What is being asked: Exact reproduction required: the lines below from the line with "built (R214). -/" to the line with "(R218, R220), then", both ends included, and no others.

Source data
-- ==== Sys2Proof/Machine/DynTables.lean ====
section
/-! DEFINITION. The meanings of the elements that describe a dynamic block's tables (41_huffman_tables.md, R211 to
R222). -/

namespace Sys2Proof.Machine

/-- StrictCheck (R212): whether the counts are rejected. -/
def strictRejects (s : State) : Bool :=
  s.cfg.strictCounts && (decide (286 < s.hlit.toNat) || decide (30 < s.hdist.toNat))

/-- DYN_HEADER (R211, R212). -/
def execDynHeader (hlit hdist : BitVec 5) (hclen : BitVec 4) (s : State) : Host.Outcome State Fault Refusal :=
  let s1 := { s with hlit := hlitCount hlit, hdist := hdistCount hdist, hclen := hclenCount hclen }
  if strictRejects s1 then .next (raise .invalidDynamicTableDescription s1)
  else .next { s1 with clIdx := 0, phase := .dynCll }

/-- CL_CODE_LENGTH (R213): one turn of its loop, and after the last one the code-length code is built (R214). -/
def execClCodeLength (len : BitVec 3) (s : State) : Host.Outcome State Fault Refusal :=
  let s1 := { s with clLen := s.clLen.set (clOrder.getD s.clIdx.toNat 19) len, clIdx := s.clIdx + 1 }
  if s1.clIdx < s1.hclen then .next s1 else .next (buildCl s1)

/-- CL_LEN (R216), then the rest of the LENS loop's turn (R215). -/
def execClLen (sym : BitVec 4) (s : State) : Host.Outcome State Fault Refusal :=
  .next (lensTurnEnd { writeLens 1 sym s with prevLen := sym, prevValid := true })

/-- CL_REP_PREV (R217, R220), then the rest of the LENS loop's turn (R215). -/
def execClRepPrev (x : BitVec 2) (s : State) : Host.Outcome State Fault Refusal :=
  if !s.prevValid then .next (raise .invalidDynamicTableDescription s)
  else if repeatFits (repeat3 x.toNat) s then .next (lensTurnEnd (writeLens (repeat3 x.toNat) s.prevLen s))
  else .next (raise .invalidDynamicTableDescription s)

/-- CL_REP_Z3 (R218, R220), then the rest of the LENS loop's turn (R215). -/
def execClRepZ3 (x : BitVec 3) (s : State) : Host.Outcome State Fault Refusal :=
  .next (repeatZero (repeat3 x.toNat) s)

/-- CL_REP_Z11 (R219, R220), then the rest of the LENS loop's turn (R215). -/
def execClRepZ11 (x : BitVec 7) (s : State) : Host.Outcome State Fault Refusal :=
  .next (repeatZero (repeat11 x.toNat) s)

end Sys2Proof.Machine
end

Solution for this task:
/-- CL_CODE_LENGTH (R213): one turn of its loop, and after the last one the code-length code is built (R214). -/
def execClCodeLength (len : BitVec 3) (s : State) : Host.Outcome State Fault Refusal :=
  let s1 := { s with clLen := s.clLen.set (clOrder.getD s.clIdx.toNat 19) len, clIdx := s.clIdx + 1 }
  if s1.clIdx < s1.hclen then .next s1 else .next (buildCl s1)

/-- CL_LEN (R216), then the rest of the LENS loop's turn (R215). -/
def execClLen (sym : BitVec 4) (s : State) : Host.Outcome State Fault Refusal :=
  .next (lensTurnEnd { writeLens 1 sym s with prevLen := sym, prevValid := true })

/-- CL_REP_PREV (R217, R220), then the rest of the LENS loop's turn (R215). -/
def execClRepPrev (x : BitVec 2) (s : State) : Host.Outcome State Fault Refusal :=
  if !s.prevValid then .next (raise .invalidDynamicTableDescription s)
  else if repeatFits (repeat3 x.toNat) s then .next (lensTurnEnd (writeLens (repeat3 x.toNat) s.prevLen s))
  else .next (raise .invalidDynamicTableDescription s)

/-- CL_REP_Z3 (R218, R220), then the rest of the LENS loop's turn (R215). -/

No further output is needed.